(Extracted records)
• • • •
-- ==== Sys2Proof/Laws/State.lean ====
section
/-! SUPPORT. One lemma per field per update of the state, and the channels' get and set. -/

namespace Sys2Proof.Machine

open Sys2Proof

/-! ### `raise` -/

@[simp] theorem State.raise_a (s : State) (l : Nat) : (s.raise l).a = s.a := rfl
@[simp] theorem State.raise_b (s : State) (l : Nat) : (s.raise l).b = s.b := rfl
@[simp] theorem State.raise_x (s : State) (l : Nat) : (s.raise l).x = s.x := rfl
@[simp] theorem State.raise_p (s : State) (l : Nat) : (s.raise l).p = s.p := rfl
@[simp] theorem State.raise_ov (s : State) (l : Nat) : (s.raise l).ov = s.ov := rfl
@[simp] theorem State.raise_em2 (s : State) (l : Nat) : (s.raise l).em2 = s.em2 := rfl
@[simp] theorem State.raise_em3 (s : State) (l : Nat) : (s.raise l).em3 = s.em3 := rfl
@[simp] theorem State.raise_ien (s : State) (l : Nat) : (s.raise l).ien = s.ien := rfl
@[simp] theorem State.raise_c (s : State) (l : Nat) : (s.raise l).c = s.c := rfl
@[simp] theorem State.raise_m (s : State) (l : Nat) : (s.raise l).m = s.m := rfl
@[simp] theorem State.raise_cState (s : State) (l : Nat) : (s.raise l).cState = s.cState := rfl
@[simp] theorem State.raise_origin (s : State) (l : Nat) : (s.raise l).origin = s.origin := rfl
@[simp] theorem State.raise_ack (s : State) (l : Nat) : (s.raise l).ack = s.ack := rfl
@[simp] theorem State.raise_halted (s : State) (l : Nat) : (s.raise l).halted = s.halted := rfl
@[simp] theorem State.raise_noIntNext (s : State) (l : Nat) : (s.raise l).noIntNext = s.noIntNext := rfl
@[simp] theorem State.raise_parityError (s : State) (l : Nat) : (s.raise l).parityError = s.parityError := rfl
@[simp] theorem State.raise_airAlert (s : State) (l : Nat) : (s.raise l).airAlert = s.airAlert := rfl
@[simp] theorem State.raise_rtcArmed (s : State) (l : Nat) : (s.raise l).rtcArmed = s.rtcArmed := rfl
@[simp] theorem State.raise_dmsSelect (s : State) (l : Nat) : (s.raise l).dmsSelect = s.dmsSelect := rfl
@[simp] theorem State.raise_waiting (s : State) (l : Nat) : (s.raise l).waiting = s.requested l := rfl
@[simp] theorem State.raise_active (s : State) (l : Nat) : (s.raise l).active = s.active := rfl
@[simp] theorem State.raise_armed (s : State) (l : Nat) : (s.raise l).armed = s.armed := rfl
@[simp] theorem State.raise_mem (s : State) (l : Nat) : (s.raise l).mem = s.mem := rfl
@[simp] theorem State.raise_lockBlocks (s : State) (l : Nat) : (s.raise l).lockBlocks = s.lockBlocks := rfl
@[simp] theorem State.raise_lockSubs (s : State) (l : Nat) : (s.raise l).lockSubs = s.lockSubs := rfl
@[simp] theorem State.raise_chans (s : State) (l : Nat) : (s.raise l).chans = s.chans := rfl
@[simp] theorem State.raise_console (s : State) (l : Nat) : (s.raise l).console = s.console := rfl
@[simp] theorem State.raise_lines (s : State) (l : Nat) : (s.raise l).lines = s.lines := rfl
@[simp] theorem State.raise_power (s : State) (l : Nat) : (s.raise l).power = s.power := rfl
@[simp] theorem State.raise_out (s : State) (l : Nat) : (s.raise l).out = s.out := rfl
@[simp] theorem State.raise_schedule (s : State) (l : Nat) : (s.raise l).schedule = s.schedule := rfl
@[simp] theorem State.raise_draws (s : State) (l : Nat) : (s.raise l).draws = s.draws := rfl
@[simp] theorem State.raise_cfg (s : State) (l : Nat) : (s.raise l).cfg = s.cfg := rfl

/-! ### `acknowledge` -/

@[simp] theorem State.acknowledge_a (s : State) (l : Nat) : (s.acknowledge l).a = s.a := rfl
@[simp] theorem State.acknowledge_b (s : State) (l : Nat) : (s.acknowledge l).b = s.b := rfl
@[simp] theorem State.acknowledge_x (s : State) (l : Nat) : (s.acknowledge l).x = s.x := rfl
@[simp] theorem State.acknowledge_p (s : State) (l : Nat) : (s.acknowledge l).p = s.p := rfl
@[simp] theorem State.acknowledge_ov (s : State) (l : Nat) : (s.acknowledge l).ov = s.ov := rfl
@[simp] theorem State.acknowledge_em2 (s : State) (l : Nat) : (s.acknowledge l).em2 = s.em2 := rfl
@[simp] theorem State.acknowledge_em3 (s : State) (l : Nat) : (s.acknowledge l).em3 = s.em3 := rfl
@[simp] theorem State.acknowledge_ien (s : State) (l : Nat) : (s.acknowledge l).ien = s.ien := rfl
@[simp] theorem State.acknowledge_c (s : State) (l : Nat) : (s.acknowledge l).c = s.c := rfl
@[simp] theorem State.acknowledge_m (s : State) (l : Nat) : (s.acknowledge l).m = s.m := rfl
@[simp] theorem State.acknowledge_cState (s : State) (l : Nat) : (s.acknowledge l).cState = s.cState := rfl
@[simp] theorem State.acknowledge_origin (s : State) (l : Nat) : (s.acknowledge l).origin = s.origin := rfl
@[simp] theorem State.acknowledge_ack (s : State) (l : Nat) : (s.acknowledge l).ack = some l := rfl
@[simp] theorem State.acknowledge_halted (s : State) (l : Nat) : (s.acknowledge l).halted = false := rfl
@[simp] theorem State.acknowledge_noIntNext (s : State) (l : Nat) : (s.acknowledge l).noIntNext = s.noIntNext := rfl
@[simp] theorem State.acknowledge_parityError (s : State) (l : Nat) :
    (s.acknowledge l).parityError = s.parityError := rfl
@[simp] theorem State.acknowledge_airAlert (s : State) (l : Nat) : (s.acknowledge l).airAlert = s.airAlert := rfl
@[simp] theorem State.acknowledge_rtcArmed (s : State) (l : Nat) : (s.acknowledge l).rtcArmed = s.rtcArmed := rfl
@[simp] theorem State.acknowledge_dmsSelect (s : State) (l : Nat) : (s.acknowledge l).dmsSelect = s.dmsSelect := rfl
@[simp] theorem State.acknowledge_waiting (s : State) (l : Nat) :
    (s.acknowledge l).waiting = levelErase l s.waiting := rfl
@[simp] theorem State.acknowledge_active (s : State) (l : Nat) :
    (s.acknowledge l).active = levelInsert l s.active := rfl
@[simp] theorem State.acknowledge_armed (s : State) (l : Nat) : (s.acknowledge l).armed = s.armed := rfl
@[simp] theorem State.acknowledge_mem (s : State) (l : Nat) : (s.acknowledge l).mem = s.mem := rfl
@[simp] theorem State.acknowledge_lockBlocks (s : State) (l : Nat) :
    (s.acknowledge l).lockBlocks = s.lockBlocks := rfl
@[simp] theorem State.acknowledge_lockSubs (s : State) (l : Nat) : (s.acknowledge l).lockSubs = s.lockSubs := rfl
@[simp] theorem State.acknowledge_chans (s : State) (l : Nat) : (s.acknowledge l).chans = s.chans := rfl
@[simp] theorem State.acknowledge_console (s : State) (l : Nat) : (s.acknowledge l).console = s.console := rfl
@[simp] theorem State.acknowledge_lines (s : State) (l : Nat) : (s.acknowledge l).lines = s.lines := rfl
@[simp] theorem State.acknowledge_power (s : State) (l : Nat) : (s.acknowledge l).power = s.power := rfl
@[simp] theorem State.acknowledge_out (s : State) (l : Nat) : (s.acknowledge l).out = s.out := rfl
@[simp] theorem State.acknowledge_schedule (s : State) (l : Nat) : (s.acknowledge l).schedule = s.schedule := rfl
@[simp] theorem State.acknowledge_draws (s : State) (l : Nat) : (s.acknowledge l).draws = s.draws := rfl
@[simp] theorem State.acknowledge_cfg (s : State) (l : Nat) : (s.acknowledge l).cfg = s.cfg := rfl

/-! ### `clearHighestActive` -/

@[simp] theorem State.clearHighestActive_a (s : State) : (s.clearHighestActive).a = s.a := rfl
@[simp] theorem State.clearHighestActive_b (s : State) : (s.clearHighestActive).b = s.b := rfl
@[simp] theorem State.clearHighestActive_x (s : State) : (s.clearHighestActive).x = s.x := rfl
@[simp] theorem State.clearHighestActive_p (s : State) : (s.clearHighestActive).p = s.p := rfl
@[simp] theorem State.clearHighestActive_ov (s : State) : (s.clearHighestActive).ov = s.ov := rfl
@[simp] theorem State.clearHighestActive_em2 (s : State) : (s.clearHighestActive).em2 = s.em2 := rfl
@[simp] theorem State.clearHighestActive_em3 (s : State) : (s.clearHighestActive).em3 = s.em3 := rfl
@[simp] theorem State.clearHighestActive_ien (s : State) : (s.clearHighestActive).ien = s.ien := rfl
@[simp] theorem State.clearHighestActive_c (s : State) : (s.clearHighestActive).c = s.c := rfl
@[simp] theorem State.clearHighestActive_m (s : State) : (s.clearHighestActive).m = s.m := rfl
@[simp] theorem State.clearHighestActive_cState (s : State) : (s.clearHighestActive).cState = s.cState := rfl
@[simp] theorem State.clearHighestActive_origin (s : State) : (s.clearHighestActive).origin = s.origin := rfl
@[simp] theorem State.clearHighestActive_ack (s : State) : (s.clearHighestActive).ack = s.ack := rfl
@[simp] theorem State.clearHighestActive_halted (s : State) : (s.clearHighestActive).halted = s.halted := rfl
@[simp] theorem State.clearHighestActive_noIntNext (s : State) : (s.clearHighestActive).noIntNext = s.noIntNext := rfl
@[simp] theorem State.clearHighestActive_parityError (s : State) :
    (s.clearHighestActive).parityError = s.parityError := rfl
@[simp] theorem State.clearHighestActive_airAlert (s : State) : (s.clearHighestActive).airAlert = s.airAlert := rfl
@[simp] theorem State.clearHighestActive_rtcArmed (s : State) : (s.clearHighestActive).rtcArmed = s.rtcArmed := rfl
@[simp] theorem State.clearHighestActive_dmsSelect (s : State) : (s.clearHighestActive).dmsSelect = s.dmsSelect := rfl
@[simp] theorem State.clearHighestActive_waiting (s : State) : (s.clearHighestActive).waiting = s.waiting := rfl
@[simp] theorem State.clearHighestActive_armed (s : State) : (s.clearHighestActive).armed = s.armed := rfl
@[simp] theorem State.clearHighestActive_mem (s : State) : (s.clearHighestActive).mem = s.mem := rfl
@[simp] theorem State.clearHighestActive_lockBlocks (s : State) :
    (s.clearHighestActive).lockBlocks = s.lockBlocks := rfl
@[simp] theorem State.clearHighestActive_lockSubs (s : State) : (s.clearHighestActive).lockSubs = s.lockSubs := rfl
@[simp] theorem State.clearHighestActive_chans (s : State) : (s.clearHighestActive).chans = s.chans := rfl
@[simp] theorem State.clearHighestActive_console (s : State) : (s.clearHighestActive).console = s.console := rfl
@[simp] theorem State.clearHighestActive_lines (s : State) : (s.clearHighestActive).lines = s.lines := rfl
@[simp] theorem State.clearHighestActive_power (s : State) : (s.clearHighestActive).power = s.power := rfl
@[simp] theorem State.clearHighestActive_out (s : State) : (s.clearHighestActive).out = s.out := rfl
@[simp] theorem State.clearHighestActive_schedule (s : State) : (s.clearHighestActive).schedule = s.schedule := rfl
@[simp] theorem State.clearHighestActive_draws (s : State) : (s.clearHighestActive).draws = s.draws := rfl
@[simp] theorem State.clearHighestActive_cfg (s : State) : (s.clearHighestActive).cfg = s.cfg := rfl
• • • •
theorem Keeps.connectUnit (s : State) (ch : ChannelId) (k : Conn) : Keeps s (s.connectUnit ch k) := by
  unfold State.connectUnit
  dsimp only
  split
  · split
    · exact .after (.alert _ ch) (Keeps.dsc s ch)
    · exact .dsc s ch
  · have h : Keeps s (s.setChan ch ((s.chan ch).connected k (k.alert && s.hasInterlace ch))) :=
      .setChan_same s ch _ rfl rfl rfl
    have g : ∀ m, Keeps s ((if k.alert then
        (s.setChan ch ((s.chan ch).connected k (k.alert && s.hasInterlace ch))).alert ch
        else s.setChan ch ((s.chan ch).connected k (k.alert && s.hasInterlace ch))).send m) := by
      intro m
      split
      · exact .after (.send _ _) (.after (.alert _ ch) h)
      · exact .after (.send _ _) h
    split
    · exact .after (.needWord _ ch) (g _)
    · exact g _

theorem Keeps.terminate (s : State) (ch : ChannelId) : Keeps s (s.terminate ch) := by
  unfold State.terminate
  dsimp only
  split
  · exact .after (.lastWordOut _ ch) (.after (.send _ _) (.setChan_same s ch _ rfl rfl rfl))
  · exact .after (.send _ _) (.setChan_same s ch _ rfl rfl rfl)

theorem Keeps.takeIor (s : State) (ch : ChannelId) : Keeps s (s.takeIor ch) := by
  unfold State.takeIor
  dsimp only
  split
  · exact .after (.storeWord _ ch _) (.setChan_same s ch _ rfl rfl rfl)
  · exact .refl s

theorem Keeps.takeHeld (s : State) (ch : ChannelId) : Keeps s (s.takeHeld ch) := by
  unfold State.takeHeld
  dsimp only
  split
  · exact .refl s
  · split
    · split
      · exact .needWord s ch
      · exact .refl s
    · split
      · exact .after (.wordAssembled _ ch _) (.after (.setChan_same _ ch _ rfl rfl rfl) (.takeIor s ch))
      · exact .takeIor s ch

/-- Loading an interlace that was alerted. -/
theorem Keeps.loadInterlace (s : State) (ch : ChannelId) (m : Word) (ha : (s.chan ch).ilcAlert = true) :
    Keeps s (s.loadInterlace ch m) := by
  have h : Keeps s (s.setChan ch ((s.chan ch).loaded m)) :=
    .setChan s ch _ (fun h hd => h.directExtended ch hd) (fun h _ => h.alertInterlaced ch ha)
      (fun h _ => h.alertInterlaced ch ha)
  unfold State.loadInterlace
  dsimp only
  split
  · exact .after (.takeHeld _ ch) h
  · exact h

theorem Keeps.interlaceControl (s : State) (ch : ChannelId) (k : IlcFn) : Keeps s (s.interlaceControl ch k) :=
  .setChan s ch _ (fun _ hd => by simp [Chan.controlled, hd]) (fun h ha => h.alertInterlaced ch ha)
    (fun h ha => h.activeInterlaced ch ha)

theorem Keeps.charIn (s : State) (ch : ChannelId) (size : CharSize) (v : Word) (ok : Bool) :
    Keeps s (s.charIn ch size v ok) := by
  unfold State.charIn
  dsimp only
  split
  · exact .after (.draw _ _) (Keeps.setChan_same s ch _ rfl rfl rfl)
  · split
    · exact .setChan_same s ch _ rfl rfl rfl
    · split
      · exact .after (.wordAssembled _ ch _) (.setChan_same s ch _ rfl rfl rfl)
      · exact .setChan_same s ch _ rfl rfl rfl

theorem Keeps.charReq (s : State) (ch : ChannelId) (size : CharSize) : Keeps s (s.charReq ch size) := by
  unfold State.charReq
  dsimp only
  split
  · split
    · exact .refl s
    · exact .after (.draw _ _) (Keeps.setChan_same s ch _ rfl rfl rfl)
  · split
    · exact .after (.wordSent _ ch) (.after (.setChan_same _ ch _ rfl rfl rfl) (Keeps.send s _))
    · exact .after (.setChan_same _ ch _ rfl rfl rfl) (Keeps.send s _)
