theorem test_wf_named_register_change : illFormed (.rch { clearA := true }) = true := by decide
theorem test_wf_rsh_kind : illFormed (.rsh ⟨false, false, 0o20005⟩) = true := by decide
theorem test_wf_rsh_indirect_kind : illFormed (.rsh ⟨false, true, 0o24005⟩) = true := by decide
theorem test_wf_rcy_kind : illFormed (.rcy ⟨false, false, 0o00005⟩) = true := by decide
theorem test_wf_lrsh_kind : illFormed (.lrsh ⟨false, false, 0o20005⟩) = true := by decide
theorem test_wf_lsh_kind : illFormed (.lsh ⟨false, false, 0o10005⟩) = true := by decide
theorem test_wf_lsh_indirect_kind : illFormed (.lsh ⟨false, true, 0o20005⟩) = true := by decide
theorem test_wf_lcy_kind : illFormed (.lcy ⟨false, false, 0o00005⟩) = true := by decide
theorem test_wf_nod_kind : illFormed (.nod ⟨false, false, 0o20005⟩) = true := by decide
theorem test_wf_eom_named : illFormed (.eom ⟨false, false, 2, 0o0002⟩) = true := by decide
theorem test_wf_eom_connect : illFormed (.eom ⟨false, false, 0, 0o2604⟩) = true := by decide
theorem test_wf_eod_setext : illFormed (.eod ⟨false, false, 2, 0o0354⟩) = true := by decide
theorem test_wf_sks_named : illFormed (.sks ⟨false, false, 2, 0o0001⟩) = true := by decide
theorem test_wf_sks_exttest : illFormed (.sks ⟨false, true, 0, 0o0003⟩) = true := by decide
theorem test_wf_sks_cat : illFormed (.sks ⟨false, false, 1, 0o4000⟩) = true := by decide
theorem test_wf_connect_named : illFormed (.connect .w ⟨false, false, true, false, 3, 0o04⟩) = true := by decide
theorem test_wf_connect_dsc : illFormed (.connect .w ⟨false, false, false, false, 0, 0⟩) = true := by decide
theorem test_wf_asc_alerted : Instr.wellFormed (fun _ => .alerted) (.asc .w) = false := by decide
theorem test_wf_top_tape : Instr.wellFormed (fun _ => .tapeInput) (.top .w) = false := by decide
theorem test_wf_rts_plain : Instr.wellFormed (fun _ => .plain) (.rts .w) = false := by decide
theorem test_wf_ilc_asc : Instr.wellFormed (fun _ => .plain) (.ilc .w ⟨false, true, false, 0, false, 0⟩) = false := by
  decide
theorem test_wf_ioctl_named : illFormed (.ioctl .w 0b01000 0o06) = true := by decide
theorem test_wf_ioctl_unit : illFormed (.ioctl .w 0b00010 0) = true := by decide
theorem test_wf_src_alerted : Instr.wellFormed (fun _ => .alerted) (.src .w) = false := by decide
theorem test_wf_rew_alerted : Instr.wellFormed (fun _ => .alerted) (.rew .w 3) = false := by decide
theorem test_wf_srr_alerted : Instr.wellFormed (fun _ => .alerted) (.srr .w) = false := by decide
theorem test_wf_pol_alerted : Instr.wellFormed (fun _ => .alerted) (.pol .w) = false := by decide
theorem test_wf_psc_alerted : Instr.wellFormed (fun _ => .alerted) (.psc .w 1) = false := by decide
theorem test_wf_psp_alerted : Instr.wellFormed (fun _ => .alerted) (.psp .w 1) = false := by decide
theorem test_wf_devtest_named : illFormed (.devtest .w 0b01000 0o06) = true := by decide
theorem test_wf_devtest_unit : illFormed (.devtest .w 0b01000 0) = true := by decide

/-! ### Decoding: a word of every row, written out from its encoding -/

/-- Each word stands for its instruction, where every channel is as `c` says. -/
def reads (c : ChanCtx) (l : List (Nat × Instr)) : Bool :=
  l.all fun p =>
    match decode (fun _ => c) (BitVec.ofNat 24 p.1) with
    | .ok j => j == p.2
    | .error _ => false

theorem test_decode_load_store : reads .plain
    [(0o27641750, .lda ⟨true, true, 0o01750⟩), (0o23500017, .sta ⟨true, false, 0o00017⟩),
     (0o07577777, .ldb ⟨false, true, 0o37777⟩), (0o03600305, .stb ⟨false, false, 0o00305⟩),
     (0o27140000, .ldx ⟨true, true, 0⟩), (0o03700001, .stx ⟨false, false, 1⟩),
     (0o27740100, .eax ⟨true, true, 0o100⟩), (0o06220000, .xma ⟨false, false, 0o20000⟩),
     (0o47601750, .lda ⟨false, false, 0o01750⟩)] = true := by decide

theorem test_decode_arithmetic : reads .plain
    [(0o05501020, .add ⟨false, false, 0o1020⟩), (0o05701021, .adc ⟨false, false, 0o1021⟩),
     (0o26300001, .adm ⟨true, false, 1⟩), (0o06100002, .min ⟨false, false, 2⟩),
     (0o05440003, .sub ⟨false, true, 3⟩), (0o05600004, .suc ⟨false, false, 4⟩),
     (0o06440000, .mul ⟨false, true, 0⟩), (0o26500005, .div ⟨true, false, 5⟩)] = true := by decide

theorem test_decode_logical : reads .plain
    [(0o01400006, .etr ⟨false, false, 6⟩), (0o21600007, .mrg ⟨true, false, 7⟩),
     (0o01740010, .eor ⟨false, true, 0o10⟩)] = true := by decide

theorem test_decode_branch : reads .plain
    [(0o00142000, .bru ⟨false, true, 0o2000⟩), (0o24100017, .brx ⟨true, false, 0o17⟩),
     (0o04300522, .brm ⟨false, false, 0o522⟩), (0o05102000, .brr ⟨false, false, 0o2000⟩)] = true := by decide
• • • •
What you need to do » From the entries above, return exactly the line containing "(s.clearHighestActive).em2 = s.em2 := rfl", the line containing "(s.clearHighestActive).em3 = s.em3 := rfl", and all lines between, and nothing else.

Output for this task »
@[simp] theorem State.clearHighestActive_em2 (s : State) : (s.clearHighestActive).em2 = s.em2 := rfl
@[simp] theorem State.clearHighestActive_em3 (s : State) : (s.clearHighestActive).em3 = s.em3 := rfl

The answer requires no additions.